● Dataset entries

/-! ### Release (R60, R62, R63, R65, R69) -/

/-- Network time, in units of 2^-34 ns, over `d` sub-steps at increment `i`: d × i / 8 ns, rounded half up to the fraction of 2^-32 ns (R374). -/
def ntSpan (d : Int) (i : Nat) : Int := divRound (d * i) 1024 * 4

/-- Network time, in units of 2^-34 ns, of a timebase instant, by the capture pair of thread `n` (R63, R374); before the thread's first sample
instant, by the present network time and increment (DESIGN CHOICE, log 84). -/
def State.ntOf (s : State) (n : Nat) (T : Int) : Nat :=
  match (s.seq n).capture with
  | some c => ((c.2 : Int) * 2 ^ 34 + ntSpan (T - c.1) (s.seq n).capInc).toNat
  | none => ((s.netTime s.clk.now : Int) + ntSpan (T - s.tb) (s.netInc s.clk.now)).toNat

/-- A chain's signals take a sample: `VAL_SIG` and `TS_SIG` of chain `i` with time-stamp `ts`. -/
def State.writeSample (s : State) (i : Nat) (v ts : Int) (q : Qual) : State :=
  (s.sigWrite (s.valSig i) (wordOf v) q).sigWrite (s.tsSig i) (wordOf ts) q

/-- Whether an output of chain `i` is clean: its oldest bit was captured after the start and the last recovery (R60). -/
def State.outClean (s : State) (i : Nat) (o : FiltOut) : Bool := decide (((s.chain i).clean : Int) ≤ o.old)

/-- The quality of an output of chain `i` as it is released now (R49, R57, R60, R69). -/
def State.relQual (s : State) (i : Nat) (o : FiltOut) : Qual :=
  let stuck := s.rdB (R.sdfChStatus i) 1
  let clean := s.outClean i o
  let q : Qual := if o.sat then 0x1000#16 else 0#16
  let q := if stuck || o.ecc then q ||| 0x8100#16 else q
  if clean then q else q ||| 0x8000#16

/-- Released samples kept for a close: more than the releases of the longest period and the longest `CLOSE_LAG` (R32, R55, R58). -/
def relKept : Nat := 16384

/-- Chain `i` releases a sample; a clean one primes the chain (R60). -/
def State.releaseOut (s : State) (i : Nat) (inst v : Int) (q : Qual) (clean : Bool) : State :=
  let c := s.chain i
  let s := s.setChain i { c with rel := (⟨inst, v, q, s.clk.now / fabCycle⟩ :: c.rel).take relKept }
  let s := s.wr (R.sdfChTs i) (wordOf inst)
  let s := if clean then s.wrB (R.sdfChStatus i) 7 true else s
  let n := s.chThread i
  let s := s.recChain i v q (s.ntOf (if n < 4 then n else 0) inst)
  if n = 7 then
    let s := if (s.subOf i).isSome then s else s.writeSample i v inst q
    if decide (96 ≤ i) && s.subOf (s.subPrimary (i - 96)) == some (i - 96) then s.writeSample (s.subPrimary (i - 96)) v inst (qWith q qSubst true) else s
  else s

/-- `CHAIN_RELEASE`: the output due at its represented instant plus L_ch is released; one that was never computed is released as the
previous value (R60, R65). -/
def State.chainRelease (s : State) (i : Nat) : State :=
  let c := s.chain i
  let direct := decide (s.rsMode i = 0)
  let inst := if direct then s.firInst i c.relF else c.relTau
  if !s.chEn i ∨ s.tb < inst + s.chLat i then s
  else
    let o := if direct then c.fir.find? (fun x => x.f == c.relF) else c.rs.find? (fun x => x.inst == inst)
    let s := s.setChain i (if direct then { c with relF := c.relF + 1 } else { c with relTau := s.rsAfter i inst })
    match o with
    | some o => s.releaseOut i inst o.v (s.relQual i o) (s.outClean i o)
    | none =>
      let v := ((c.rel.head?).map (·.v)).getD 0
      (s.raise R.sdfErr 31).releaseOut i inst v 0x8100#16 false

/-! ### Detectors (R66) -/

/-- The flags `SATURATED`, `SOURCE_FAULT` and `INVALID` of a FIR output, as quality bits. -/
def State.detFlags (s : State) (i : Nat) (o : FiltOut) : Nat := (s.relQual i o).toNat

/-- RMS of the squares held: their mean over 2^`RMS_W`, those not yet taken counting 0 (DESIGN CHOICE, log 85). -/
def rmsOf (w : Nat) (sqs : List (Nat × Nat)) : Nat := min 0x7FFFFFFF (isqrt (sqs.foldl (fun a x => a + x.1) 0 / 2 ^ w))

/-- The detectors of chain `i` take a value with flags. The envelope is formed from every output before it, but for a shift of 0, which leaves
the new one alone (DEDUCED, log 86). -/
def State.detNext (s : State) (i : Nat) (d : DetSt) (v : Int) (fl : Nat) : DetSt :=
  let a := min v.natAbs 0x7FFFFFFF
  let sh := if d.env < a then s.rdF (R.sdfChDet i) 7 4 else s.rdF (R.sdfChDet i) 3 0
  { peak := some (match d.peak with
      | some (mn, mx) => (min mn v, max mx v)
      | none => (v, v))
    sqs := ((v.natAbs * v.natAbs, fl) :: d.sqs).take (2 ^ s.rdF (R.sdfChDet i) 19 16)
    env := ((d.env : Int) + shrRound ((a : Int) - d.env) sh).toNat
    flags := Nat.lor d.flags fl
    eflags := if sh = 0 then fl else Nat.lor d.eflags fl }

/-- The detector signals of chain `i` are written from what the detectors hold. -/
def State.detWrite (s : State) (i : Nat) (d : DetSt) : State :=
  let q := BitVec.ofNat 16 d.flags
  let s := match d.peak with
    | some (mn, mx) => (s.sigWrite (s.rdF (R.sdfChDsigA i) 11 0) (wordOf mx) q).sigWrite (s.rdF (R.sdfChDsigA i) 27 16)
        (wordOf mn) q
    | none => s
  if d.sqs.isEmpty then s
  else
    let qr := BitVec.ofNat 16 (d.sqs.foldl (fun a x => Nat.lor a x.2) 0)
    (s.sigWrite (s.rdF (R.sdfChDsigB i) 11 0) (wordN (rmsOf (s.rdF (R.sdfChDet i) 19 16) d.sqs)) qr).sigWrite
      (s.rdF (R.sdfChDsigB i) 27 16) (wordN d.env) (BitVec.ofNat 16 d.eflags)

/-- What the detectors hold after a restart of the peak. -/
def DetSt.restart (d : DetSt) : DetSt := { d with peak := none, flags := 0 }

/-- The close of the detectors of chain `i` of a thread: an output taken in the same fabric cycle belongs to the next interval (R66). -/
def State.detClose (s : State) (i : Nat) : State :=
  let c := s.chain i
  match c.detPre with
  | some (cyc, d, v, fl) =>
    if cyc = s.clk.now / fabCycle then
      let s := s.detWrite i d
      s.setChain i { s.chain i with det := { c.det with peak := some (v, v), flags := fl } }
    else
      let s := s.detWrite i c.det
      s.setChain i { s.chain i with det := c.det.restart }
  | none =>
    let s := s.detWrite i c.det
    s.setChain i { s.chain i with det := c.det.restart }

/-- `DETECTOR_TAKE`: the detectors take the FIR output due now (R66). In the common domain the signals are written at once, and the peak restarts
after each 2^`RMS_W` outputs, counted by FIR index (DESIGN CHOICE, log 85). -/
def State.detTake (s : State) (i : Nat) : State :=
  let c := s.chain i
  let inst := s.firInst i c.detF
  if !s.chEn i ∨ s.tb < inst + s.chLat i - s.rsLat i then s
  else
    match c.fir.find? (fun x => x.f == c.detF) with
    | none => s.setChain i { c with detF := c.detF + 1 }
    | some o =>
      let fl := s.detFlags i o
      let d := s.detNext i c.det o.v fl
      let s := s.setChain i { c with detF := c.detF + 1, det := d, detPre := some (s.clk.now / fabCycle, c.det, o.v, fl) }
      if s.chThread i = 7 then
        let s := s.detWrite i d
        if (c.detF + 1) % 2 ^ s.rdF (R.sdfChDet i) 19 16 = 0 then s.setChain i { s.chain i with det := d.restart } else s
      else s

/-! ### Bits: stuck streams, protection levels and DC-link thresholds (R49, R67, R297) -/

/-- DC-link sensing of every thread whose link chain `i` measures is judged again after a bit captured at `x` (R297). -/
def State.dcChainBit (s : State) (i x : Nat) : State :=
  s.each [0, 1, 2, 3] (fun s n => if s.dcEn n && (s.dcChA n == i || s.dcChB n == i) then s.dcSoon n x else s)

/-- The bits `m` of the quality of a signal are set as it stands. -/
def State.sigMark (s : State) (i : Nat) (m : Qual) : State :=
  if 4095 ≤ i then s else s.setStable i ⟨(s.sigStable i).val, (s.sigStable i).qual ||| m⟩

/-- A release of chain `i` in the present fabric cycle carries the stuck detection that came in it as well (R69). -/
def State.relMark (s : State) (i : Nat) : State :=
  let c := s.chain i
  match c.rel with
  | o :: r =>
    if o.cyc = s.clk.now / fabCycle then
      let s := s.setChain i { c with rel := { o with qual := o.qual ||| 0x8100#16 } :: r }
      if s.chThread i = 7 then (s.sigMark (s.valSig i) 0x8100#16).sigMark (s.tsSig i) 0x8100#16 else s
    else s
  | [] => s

● Problem statement
Find "o with qual" in the data above, then repeat that line and all lines after it exactly, ending with the final line.

● Your solution
      let s := s.setChain i { c with rel := { o with qual := o.qual ||| 0x8100#16 } :: r }
      if s.chThread i = 7 then (s.sigMark (s.valSig i) 0x8100#16).sigMark (s.tsSig i) 0x8100#16 else s
    else s
  | [] => s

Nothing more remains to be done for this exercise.